I sit watching the dawn rise over the ocean—always a different ocean—whose molecules perhaps touched my far younger self as I fished with my father. I sit here now, in peace, and contemplate the patterns left in the sand, the rocks in the water, the sound of waves. It takes but an instant to gain a freeing calm, a soothing generous gift from the earth.

I never had this sense of peace as a child. If I calmed down for one minute, a rock would push its way into my consciousness. A rock that needed to be dug up, retrieved, explored for urchins, thrown into the water; a source of chaos that my father eventually had to quell.

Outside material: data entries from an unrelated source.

/-- 43_rasterizers.md R157 to R159, R162: DRAW_FAST_GLYPH on the panel: one stream, window `(x, y, x+7, y+12)`, its
pixel number `8j + i` the colour of source bit `(i, j)`; UnsupportedGlyph at the end for a code outside the range. -/
def Obligations.DrawFastGlyphCompletes : Prop :=
  ∀ (s : State) (x y : Word) (ch : Byte) (fg bg : Word), s.Ready →
    x.toNat + 7 < s.cfg.panelW → y.toNat + 12 < s.cfg.panelH →
    let bit := fun i j => 32 ≤ ch.toNat ∧ ch.toNat ≤ s.cfg.glyphLast ∧
      (glyphRow s.glyphs ch j).getLsbD (if s.cfg.glyphMsbLeft then 7 - i else i) = true
    let st : Status := if 32 ≤ ch.toNat ∧ ch.toNat ≤ s.cfg.glyphLast then .ok else .unsupportedGlyph
    ∃ t ds, exec (.drawFastGlyph x y ch fg bg) s = .next t ∧ t.Ready ∧ ds.length = 104 ∧
      (∀ i j, i < 8 → j < 13 → (bit i j → ds[8 * j + i]? = some (convertColor fg)) ∧
        (¬ bit i j → ds[8 * j + i]? = some (convertColor bg))) ∧
      s.Drawn t [⟨⟨x, y, x + 7, y + 12⟩, ds⟩] st (min 312 s.cfg.capacity)

/-- 43_rasterizers.md R157, R158, R160, R161: DRAW_GLYPH at scale `s >= 1` on the panel: 104 streams, number `8j + i` the
fill of the `s x s` block of source bit `(i, j)` in its colour. -/
def Obligations.DrawGlyphCompletes : Prop :=
  ∀ (s : State) (x y : Word) (ch : Byte) (fg bg sc : Word), s.Ready → sc ≠ 0 →
    x.toNat + 8 * sc.toNat - 1 < s.cfg.panelW → y.toNat + 13 * sc.toNat - 1 < s.cfg.panelH →
    let bit := fun i j => 32 ≤ ch.toNat ∧ ch.toNat ≤ s.cfg.glyphLast ∧
      (glyphRow s.glyphs ch j).getLsbD (if s.cfg.glyphMsbLeft then 7 - i else i) = true
    let st : Status := if 32 ≤ ch.toNat ∧ ch.toNat ≤ s.cfg.glyphLast then .ok else .unsupportedGlyph
    let block := fun i j => normWindow (x.toNat + i * sc.toNat) (y.toNat + j * sc.toNat)
      (x.toNat + i * sc.toNat + sc.toNat - 1) (y.toNat + j * sc.toNat + sc.toNat - 1)
    ∃ t sts, exec (.drawGlyph x y ch fg bg sc) s = .next t ∧ t.Ready ∧ sts.length = 104 ∧
      (∀ i j, i < 8 → j < 13 →
        (bit i j → sts[8 * j + i]? = some ⟨block i j, List.replicate (sc.toNat * sc.toNat) (convertColor fg)⟩) ∧
        (¬ bit i j → sts[8 * j + i]? = some ⟨block i j, List.replicate (sc.toNat * sc.toNat) (convertColor bg)⟩)) ∧
      s.Drawn t sts st (min (3 * (sc.toNat * sc.toNat)) s.cfg.capacity)

/-- 43_rasterizers.md R164: DRAW_STRING at scale `s >= 1` of `n >= 1` characters on the panel: the streams of
`draw_glyph` for each character, each cell `9s` to the right of the one before; UnsupportedGlyph at the end when one of
the codes is. -/
def Obligations.DrawStringCompletes : Prop :=
  ∀ (s : State) (x y fg bg sc : Word) (chs : List Byte), s.Ready → sc ≠ 0 → chs ≠ [] →
    x.toNat + 9 * sc.toNat * (chs.length - 1) + 8 * sc.toNat - 1 < s.cfg.panelW →
    y.toNat + 13 * sc.toNat - 1 < s.cfg.panelH →
    let st : Status := if ∀ ch ∈ chs, 32 ≤ ch.toNat ∧ ch.toNat ≤ s.cfg.glyphLast then .ok else .unsupportedGlyph
    ∃ t, exec (.drawString x y fg bg sc chs) s = .next t ∧ t.Ready ∧
      s.Drawn t ((List.range chs.length).flatMap fun k =>
        glyphStreams s.cfg s.glyphs (x.toNat + 9 * sc.toNat * k) y.toNat (chs.getD k 0) fg bg sc.toNat) st
        (min (3 * (sc.toNat * sc.toNat)) s.cfg.capacity)

/-- 43_rasterizers.md R165: DRAW_FAST_STRING of `n >= 1` characters on the panel: one stream of `draw_fast_glyph` for
each character, each cell 9 to the right of the one before. -/
def Obligations.DrawFastStringCompletes : Prop :=
  ∀ (s : State) (x y fg bg : Word) (chs : List Byte), s.Ready → chs ≠ [] →
    x.toNat + 9 * (chs.length - 1) + 7 < s.cfg.panelW → y.toNat + 12 < s.cfg.panelH →
    let st : Status := if ∀ ch ∈ chs, 32 ≤ ch.toNat ∧ ch.toNat ≤ s.cfg.glyphLast then .ok else .unsupportedGlyph
    ∃ t, exec (.drawFastString x y fg bg chs) s = .next t ∧ t.Ready ∧
      s.Drawn t ((List.range chs.length).map fun k =>
        fastGlyphStream s.cfg s.glyphs (x.toNat + 9 * k) y.toNat (chs.getD k 0) fg bg) st (min 312 s.cfg.capacity)

/-- 43_rasterizers.md R170 to R174: DRAW_BITMAP of a `w x h` bitmap at scale `s >= 1`, in the bitmap memory and on the
panel: one stream, window `(x, y, x + w*s - 1, y + h*s)`, whose pixel number `R * (w*s) + X` is `convert` of the source
pixel at row `R / s`, column `X / s`. -/
def Obligations.DrawBitmapCompletes : Prop :=
  ∀ (s : State) (x y sc : Word) (base : BitVec 32), s.Ready → sc ≠ 0 → base.toNat + 1 < s.cfg.bmemWords →
    let w := (Cells.get s.bmem base.toNat).toNat
    let h := (Cells.get s.bmem (base.toNat + 1)).toNat
    let z := sc.toNat
    w ≠ 0 → h ≠ 0 → x.toNat + w * z - 1 < s.cfg.panelW → y.toNat + h * z - 1 < s.cfg.panelH →
    base.toNat + 2 + w * h ≤ s.cfg.bmemWords →
    ∃ t ds, exec (.drawBitmap x y sc base) s = .next t ∧ t.Ready ∧ ds.length = w * z * (h * z) ∧
      (∀ row col, row < h * z → col < w * z → ds[row * (w * z) + col]? =
        some (convertColor (Cells.get s.bmem (base.toNat + 2 + row / z * w + col / z)))) ∧
      s.Drawn t [⟨normWindow x.toNat y.toNat (x.toNat + w * z - 1) (y.toNat + h * z), ds⟩] .ok
        (min (3 * (w * z * (h * z))) s.cfg.capacity)

/-- 43_rasterizers.md R164, R165, R172; 60_exceptions.md R208 item 6: a string of no characters, and a bitmap of width or
height 0, end OK and do nothing, wherever they are placed. -/
def Obligations.EmptySources : Prop :=
  ∀ s : State, s.Idle → s.Steady → s.faulted = false →
    (∀ x y fg bg sc : Word, sc ≠ 0 → ∃ t, exec (.drawString x y fg bg sc []) s = .next t ∧ s.EndsPrecisely t .ok) ∧
    (∀ x y fg bg : Word, ∃ t, exec (.drawFastString x y fg bg []) s = .next t ∧ s.EndsPrecisely t .ok) ∧
    (∀ (x y sc : Word) (base : BitVec 32), sc ≠ 0 → base.toNat + 1 < s.cfg.bmemWords →
      (Cells.get s.bmem base.toNat = 0 ∨ Cells.get s.bmem (base.toNat + 1) = 0) →
      ∃ t, exec (.drawBitmap x y sc base) s = .next t ∧ s.EndsPrecisely t .ok)

/-- 43_rasterizers.md R154: a fill's stream (of FILL_RECT, or of a block of DRAW_GLYPH) has exactly `N` pixels, `N` the
number of cells of its normalised bounds, all of them `convert(c)`; its blocks carry exactly `3N` bytes and are
`ceil(N / floor(C/3))`. FILL_RECT puts just that on the bus. -/
def Obligations.FillCount : Prop :=
  (∀ (cfg : Config) (x1 y1 x2 y2 : Nat) (c : Word), 3 ≤ cfg.capacity →
    let n := (max x1 x2 - min x1 x2 + 1) * (max y1 y2 - min y1 y2 + 1)
    let k := cfg.capacity / 3
    let ps := payloads (streamEvents cfg (fillStream x1 y1 x2 y2 c))
    (fillStream x1 y1 x2 y2 c).pixels = List.replicate n (convertColor c) ∧ ps.flatten.length = 3 * n ∧
    ps.length = (n + k - 1) / k) ∧
  ∀ (s : State) (x1 y1 x2 y2 c : Word), s.Ready →
    max x1.toNat x2.toNat < s.cfg.panelW → max y1.toNat y2.toNat < s.cfg.panelH →
    let n := (max x1.toNat x2.toNat - min x1.toNat x2.toNat + 1) * (max y1.toNat y2.toNat - min y1.toNat y2.toNat + 1)
    let k := s.cfg.capacity / 3
    let d := convertColor c
    ∃ t es, exec (.fillRect x1 y1 x2 y2 c) s = .next t ∧ t.trace = s.settled ++ s.closeEvents ++ es ∧
      (payloads es).flatten = (List.replicate n [d.r, d.g, d.b]).flatten ∧ ((payloads es).flatten).length = 3 * n ∧
      blockCount es = (n + k - 1) / k

/-- 43_rasterizers.md R163, R164, R165: how many windows and how many pixels the glyph and string operations send. -/
def Obligations.GlyphCounts : Prop :=
  ∀ (s : State) (x y fg bg : Word), s.Ready →
    (∀ ch : Byte, x.toNat + 7 < s.cfg.panelW → y.toNat + 12 < s.cfg.panelH →
      ∃ t es, exec (.drawFastGlyph x y ch fg bg) s = .next t ∧ t.trace = s.settled ++ s.closeEvents ++ es ∧
        es.count .scopeAcquire = 1 ∧ ((payloads es).flatten).length = 3 * 104) ∧
    (∀ (ch : Byte) (sc : Word), sc ≠ 0 → x.toNat + 8 * sc.toNat - 1 < s.cfg.panelW →
      y.toNat + 13 * sc.toNat - 1 < s.cfg.panelH →
      ∃ t es, exec (.drawGlyph x y ch fg bg sc) s = .next t ∧ t.trace = s.settled ++ s.closeEvents ++ es ∧
        es.count .scopeAcquire = 104 ∧ ((payloads es).flatten).length = 3 * (104 * sc.toNat ^ 2)) ∧
    (∀ (chs : List Byte) (sc : Word), sc ≠ 0 → chs ≠ [] →
      x.toNat + 9 * sc.toNat * (chs.length - 1) + 8 * sc.toNat - 1 < s.cfg.panelW →
      y.toNat + 13 * sc.toNat - 1 < s.cfg.panelH →
      ∃ t es, exec (.drawString x y fg bg sc chs) s = .next t ∧ t.trace = s.settled ++ s.closeEvents ++ es ∧
        es.count .scopeAcquire = 104 * chs.length ∧
        ((payloads es).flatten).length = 3 * (104 * sc.toNat ^ 2 * chs.length)) ∧
    (∀ chs : List Byte, chs ≠ [] → x.toNat + 9 * (chs.length - 1) + 7 < s.cfg.panelW → y.toNat + 12 < s.cfg.panelH →
      ∃ t es, exec (.drawFastString x y fg bg chs) s = .next t ∧ t.trace = s.settled ++ s.closeEvents ++ es ∧
        es.count .scopeAcquire = chs.length ∧ ((payloads es).flatten).length = 3 * (104 * chs.length))

/-- 43_rasterizers.md R158: a code outside `GLYPH_FIRST .. GLYPH_LAST` is drawn as a blank cell, every pixel `bg`, with
the windows and the pixel count of any other, and ends with UnsupportedGlyph; the glyph resource is not read. -/
def Obligations.UnsupportedGlyphBlank : Prop :=
  ∀ (s : State) (x y : Word) (ch : Byte) (fg bg : Word), s.Ready → (ch.toNat < 32 ∨ s.cfg.glyphLast < ch.toNat) →
    (x.toNat + 7 < s.cfg.panelW → y.toNat + 12 < s.cfg.panelH →
      ∃ t, exec (.drawFastGlyph x y ch fg bg) s = .next t ∧
        s.Drawn t [⟨normWindow x.toNat y.toNat (x.toNat + 7) (y.toNat + 12), List.replicate 104 (convertColor bg)⟩]
          .unsupportedGlyph (min 312 s.cfg.capacity)) ∧
    (∀ sc : Word, sc ≠ 0 → x.toNat + 8 * sc.toNat - 1 < s.cfg.panelW → y.toNat + 13 * sc.toNat - 1 < s.cfg.panelH →
      ∃ t, exec (.drawGlyph x y ch fg bg sc) s = .next t ∧
        s.Drawn t ((List.range 13).flatMap fun j => (List.range 8).map fun i =>
            ⟨normWindow (x.toNat + i * sc.toNat) (y.toNat + j * sc.toNat)
              (x.toNat + i * sc.toNat + sc.toNat - 1) (y.toNat + j * sc.toNat + sc.toNat - 1),
              List.replicate (sc.toNat * sc.toNat) (convertColor bg)⟩)
          .unsupportedGlyph (min (3 * (sc.toNat * sc.toNat)) s.cfg.capacity))

/-! ## Errors -/

/-- 60_exceptions.md R214, R205; 10_state.md R32: while `faulted = 1` every operation but CONVERT ends at once with
BusTimeout, whatever its operands, and changes nothing else; no bus event. -/
def Obligations.FaultedEnds : Prop :=
  ∀ (s : State) (i : Instr), s.Idle → s.Steady → s.faulted = true → (∀ c, i ≠ .convert c) →
    ∃ t, exec i s = .next t ∧ s.EndsPrecisely t .busTimeout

Today’s version of his daughter understands his need for those calm hours at the water. Comprehends that the long pole he carried was his guardian against interruption. That the fish we ate were merely an excuse, although a welcome one, for his pre-dawn slipping away from  responsibilities, for his hours spent alone. For his departure, for a while at least, from struggles: for his dive into peace.

man.boat.png

And finally I think about the morning, while I was high in the Himalayas of northern India, that he rose for the final time in those predawn moments. A short time later he could’ve been at a beach like this one, whose water lapped his favorite city, his home, his San Francisco. He could have been hooking cornmeal balls carefully crafted the night before to tease the fish. 

Maybe he, or his spirit, did all those things. Maybe he is still doing them. Maybe it is him that I watch in the distance, hanging on to the pole that reaches over waves that lap the beaches of Sri Lanka. Maybe it is he who is watching over me, teaching me to enjoy life in a new way.

I can’t know for certain, because on that morning, while I slept in a tent beneath a 20,000 foot peak in the Himalayas, my father slipped quickly away.

I see a fisherman in the distance, and, as so often when I am again in the time zone of the land I explored as he, too, started exploring something new, my mind turns to Papa with an inevitability that is both familiar and soothing.